» TASK ITEM:
Please figure out how many lines in the material contain "curSlot", and give only that number.

» DATASET CONTENT:
-- ==== Sys2Proof/Machine/Objects.lean ====
section
/-! DEFINITION. Accesses that an instruction makes whole at their home: finding the place, its checks, barrier objects,
join cells, and the register pool (R15 to R19, R115, R117, R168 to R172, R290). -/

namespace Sys2Proof.Machine

/-! ### Finding a place -/

/-- What finding an address gives: its page, or the state after a trap or a stall. -/
inductive Found | page (p : Page) | stop (t : State)
  deriving DecidableEq, Repr

/-- R290 steps 3, 5 and 6 for an address of the issuing slot; `code` is the kind of a fault record and `einfo` that of a
trap. With no route left to the home the context aborts (R404). -/
def State.find (s : State) (va : Word) (code einfo : Nat) : Found :=
  if !canonical va then .stop (s.trap 6 va (wordOf einfo))
  else
    match s.translate s.cur.core s.me.ctl.fw s.me.ctl.ctx va with
    | .hole => .stop (s.trap 6 va (wordOf einfo))
    | .miss => .stop (s.stallFor (.walk va code))
    | .page p =>
      if (s.spans p true).isNone then .stop (s.abortContext s.me.ctl.fw s.me.ctl.ctx 9 s.cur.core) else .page p

/-- R290 steps 3 and 4 with the rest of `find` behind them. -/
def State.findAligned (s : State) (va : Word) (al code einfo : Nat) : Found :=
  if !canonical va then .stop (s.trap 6 va (wordOf einfo))
  else if va.toNat % al ≠ 0 then .stop (s.trap 7 va (wordOf einfo))
  else s.find va code einfo

/-- The issuing slot's accesses that stand in for a compound access of `n` bytes at a place: what its order is checked with. -/
def State.probe (s : State) (va : Word) (p : Page) (n : Nat) (k : AccKind) : Flight :=
  s.flightOf { va := va, n := n, kind := k, acq := false, rel := false, scope := none, data := 0, cmp := 0, dest := .none }
    s.nextId (s.nextId + 1) { off := 0, len := n, page := p }

/-- Whether the order of the slot's earlier accesses (R223 to R226) and the links to the home (R138) let a relaxed access of `n` bytes act
now. -/
def State.mayAct (s : State) (va : Word) (p : Page) (n : Nat) (k : AccKind) : Bool :=
  mayPerform (s.probe va p n k) s.inflight && !((k.writes || p.ord == 1) && s.relBlocked) && s.roomOn (s.spans p k.returns)

/-- Whether the owner of a place admits `n` bytes of an access of the issuing core with a right (34 loads, 35 stores, 36
atomics). -/
def State.homeOk (s : State) (l : Loc) (n right : Nat) : Bool :=
  match l.sp with
  | .buf c b => c == s.cur.core || s.admits c b l.off (l.off + n) right s.cur.core
  | _ => true

/-- R117: a refused access without a destination: the instruction completes and takes REFUSED, deferred. -/
def State.refusedHere (s : State) (va : Word) : State :=
  (s.retire).deferTo s.cur.core s.cur.slot s.me.id 8 va s.cur.pc

/-- R117: a refused store of an instruction: an event at the issuing core's L0. -/
def State.refusedStore (s : State) (va : Word) : State :=
  (s.retire).event s.cur.core 8 s.cur.slot va 0

/-- R98, R109: a double-bit error that an instruction's own read meets: what the abort leaves in its slot is refused (log entry 83). -/
def State.eccHere (s : State) (va : Word) (l : Loc) (n : Nat) : State :=
  let t := s.eccAbort l n false s.me.ctl.fw s.me.ctl.ctx s.cur.core
  if t.curSlot.busy then t.refusedHere va else t

/-- R101, R117: a fault that a read meets at another core: `late` takes it deferred, after the instruction; else it is precise. -/
def State.awayFault (s : State) (late : Bool) (cause : Nat) (va einfo : Word) : State :=
  if late then (s.retire).deferTo s.cur.core s.cur.slot s.me.id cause va s.cur.pc else s.trap cause va einfo

/-- A read of `n` bytes that meets a double-bit error (R98, R109), or R101: of bytes that are not all written: a trap (precise in the own
buffers), a warning, or nothing; `none` when the read goes on in the state given. -/
def State.readCheck (s : State) (va : Word) (p : Page) (n einfo : Nat) (late : Bool := true) : State × Option State :=
  if s.meetsError p.loc n false then (s, some (s.eccHere va p.loc n)) else
  match s.uninit p.loc n with
  | 0 => (s, none)
  | 1 => (s.warnUninit p.loc va, none)
  | _ =>
    if p.own then (s, some (s.trap 0x11 va (wordOf einfo)))
    else (s, some (s.awayFault late 0x11 va (wordOf einfo)))

/-- A block read whole as a load of the issuing slot, its address a multiple of its length (R312, R314, R351, R362): the
bytes as a number, or the state after a trap or a stall. -/
inductive Block | data (n : Nat) (s : State) | stop (t : State)
  deriving DecidableEq, Repr

/-- The bytes of a place, of the control space and of the inbox included. -/
def State.fetchNat (s : State) (l : Loc) (n : Nat) : Nat :=
  match l.sp with
  | .ctl => s.ctlRead l.off n
  | _ => s.readNat l n

/-- A block of `n` bytes at a multiple of `al`, which lies in one page; every fault is precise but, where the instruction's rule does not say
so (`late`), those met at another core. -/
def State.readBlock (s : State) (va : Word) (n al : Nat) (late : Bool := false) : Block :=
  match s.findAligned va al 0 0 with
  | .stop t => .stop t
  | .page p =>
    match p.denies s.atL0 (.load false) n false with
    | some c => .stop (s.trap c va 0)
    | none =>
      if !s.mayAct va p n .vload then .stop (s.stallFor .ordering)
      else if !s.homeOk p.loc n 34 then .stop ((s.cross p true).awayFault late 8 va s.cur.pc)
      else
        match (s.cross p true).readCheck va p n 0 late with
        | (_, some t) => .stop t
        | (s1, none) => .data (s1.fetchNat p.loc n) s1

/-- Word `i` of a block. -/
def blockWord (d i : Nat) : Word := wordOf (d / 2 ^ (64 * i) % 2 ^ 64)

/-! ### Barrier objects (R170 to R172, R306) -/

/-- The object's words. -/
def State.obj0 (s : State) (l : Loc) : Nat := s.readNat l 8
/-- Word 1. -/
def State.obj1 (s : State) (l : Loc) : Nat := s.readNat (l.plus 8) 8

/-- R171: an arrival of `n` on the object at a place; `status` sets STATUS and `wd` sets WD. -/
def State.arrive (s : State) (l : Loc) (n : Nat) (status : Option Nat) (wd : Bool) : State :=
  let w0 := s.obj0 l
  let w1 := s.obj1 l
  let target := fld w0 32 32
  let sm := fld w0 0 32 + n
  let gen := fld w1 0 32
  let count := if target = 0 then sm % 2 ^ 32 else if target ≤ sm then sm % target else sm
  let gen1 := if target ≠ 0 ∧ target ≤ sm then (gen + sm / target) % 2 ^ 32 else gen
  let st := status.getD (fld w1 33 3)
  let wd1 := b2n (wd || bitAt w1 32)
  s.writeNat l 16 (target * 2 ^ 32 + count + 2 ^ 64 * (fld w1 48 16 * 2 ^ 48 + fld w1 36 12 * 2 ^ 36 + st * 2 ^ 33 + wd1 * 2 ^ 32 + gen1))

/-- R306: the place of a barrier object that an instruction names: a multiple of 16 in a C buffer (log entry 23). -/
def State.findObject (s : State) (va : Word) : Found :=
  if canonical va && va.toNat % 16 != 0 then .stop (s.trap 6 va 1)
  else
    match s.find va 3 1 with
    | .stop t => .stop t
    | .page p =>
      match p.loc.sp with
      | .buf _ 3 => if p.r && p.w then .page p else .stop (s.trap 6 va 1)
      | _ => .stop (s.trap 6 va 1)

/-- R172: whether a `bowait` that expects generation `g` is satisfied. -/
def boSatisfied (w1 g : Nat) : Bool := fld w1 0 32 != g || bitAt w1 32 || fld w1 33 3 != 0

/-! ### Join cells (R168, R169, R311) -/

/-- R311: the place of a join cell. -/
def State.findCell (s : State) (va : Word) : Found :=
  match s.findAligned va 16 3 1 with
  | .stop t => .stop t
  | .page p =>
    let ok := match p.loc.sp with
      | .buf _ 3 => true
      | .hbm => p.ord == 0
      | .remote _ => p.ord == 0
      | _ => false
    if ok && p.r && p.w then .page p else .stop (s.trap 6 va 1)

/-- COUNT of a cell. -/
def State.cellCount (s : State) (l : Loc) : Int := toSigned 32 (s.readNat l 4)
/-- PK of a cell. -/
def State.cellPk (s : State) (l : Loc) : Bool := bitAt (s.readNat l 8) 32
/-- CONT of a cell. -/
def State.cellCont (s : State) (l : Loc) : Word := wordOf (fld (s.readNat (l.plus 8) 8) 2 55 * 4)

/-- The issuing slot's work may end or park here: no register of it is empty, and a handler's action would not wait. -/
def State.mayEnd (s : State) : Bool :=
  s.me.regs.noneEmpty &&
  !(s.me.events && s.myCore.actionWaits (bits s.me.ctl.eslot 3 0) (causeKind s.me.ctl.ecause) 3)

/-- The issuing slot's work ends, as by `end` (R281). -/
def State.endSelf (s : State) : State :=
  if s.me.events then s.endHandler 3 0 else s.retire.endWork s.cur.core s.cur.slot

/-- Whether the issuing slot's work may park: R74, and no scope-missed access is held (R86). -/
def State.mayPark (s : State) : Bool := s.me.regs.noneEmpty && s.curSlot.held.isNone

/-- The microsecond at whose start `n` microseconds from now have passed: a park within a microsecond counts its rest for nothing (R304). -/
def State.deadline (s : State) (n : Nat) : Nat := s.usec + n + (if s.beat % ticksPerMicro = 0 then 0 else 1)

/-- The issuing slot's group completes and its work parks, to go on at `pc`. -/
def State.parkAt (s : State) (pc : Word) (wt : Wait) (until_ : Option Nat) : State :=
  s.retire.parkSlot s.cur.core s.cur.slot pc wt until_

/-- R169: the branch for a count that stays above zero. -/
def State.joinWait (s : State) (l : Loc) : State :=
  if s.me.thread && !s.cellPk l then
    (s.writeNat l 8 (s.readNat l 8 + 2 ^ 32)).parkAt (s.cellCont l) (.cell l) none
  else s.endSelf

/-! ### The register pool (R15 to R19) -/

/-- General steps that a slot holds: its first step may be its level's reserve (R16). -/
def Slot.generalSteps (x : Slot) : Nat := if x.busy then x.w.ctl.allot - b2n x.res else 0

/-- Steps that a recruit holds back for shares not yet started (R31). -/
def Core.reservedSteps (k : Core) : Nat :=
  (((k.ring 3).chip ++ (k.ring 3).spill).filter (fun e => e.share)).foldl (fun a e => a + e.allot) 0

/-- L3 slots that a recruit holds back. -/
def Core.reservedSlots (k : Core) : Nat := (((k.ring 3).chip ++ (k.ring 3).spill).filter (fun e => e.share)).length

/-- The general steps in use by slots (R15). -/
def Core.usedSteps (k : Core) : Nat := (List.range 8).foldl (fun a n => a + (k.slot n).generalSteps) 0

/-- The general steps free now: 14 less those held and those reserved (R16, R31). -/
def Core.freeSteps (k : Core) : Nat := 14 - k.usedSteps - k.reservedSteps

/-- The slots of a level. -/
def levelSlots (lvl : Nat) : List Nat := [2 * lvl, 2 * lvl + 1]

/-- Free slots of a level, those held back by a recruit included (R31). -/
def Core.freeSlots (k : Core) (lvl : Nat) : List Nat := (levelSlots lvl).filter (fun n => !(k.slot n).busy)

/-- Whether a level's reserved step is free (R16). -/
def Core.reserveFree (k : Core) (lvl : Nat) : Bool :=
  decide (lvl < 2) && !(levelSlots lvl).any (fun n => (k.slot n).busy && (k.slot n).res)

/-- General steps that a start of `allot` steps takes at a level: one less where the reserve is free. -/
def Core.needs (k : Core) (lvl allot : Nat) : Nat := if k.reserveFree lvl then allot - 1 else allot

/-- Steps that the head of a level declares: an event task one (R25), a codelet what its record holds, a resume what its
work holds. -/
def State.headAllot (s : State) (c : Nat) (e : Entry) : Nat :=
  match e.kind with
  | 1 =>
    (match selfPlace e.frame with
     | some (b, off) => fld (s.readNat { sp := .buf c b, off := off } 8) 59 3
     | none => e.allot)
  | 4 => (match s.parked.find? (fun p => some p.id == e.parked) with | some p => p.w.ctl.allot | none => e.allot)
  | _ => e.allot

/-- R17: whether a level's head has a free slot and waits for steps alone. -/
def State.waitsForSteps (s : State) (c lvl : Nat) : Bool :=
  let k := s.core c
  !(k.freeSlots lvl).isEmpty &&
  (if lvl = 0 ∧ !k.events.isEmpty then decide (k.freeSteps < k.needs 0 1)
   else
     match (k.ring lvl).chip with
     | e :: _ => !e.share && decide (k.freeSteps < k.needs lvl (s.headAllot c e))
     | [] => false)

/-- R17: whether a head of a level above waits for steps: freed steps are its own. -/
def State.higherWaits (s : State) (c lvl : Nat) : Bool := (List.range lvl).any (fun l => s.waitsForSteps c l)

/-- The registers above an allotment cleared: zero and full (R19). -/
def Regs.clip (x : Regs) (n : Nat) : Regs :=
  { x with
    g := x.g.filter (fun e => decide (e.1 < 16 * n))
    ge := x.ge.filter (fun e => decide (e.1 < 16 * n))
    v := x.v.filter (fun e => decide (e.1 < 8 * n))
    ve := x.ve.filter (fun e => decide (e.1 < 8 * n)) }

/-- Whether every register above an allotment is full. -/
def Regs.fullAbove (x : Regs) (n : Nat) : Bool :=
  x.ge.all (fun e => !e.2 || decide (e.1 < 16 * n)) && x.ve.all (fun e => !e.2 || decide (e.1 < 8 * n))

end Sys2Proof.Machine
end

» RESULT BELOW:
2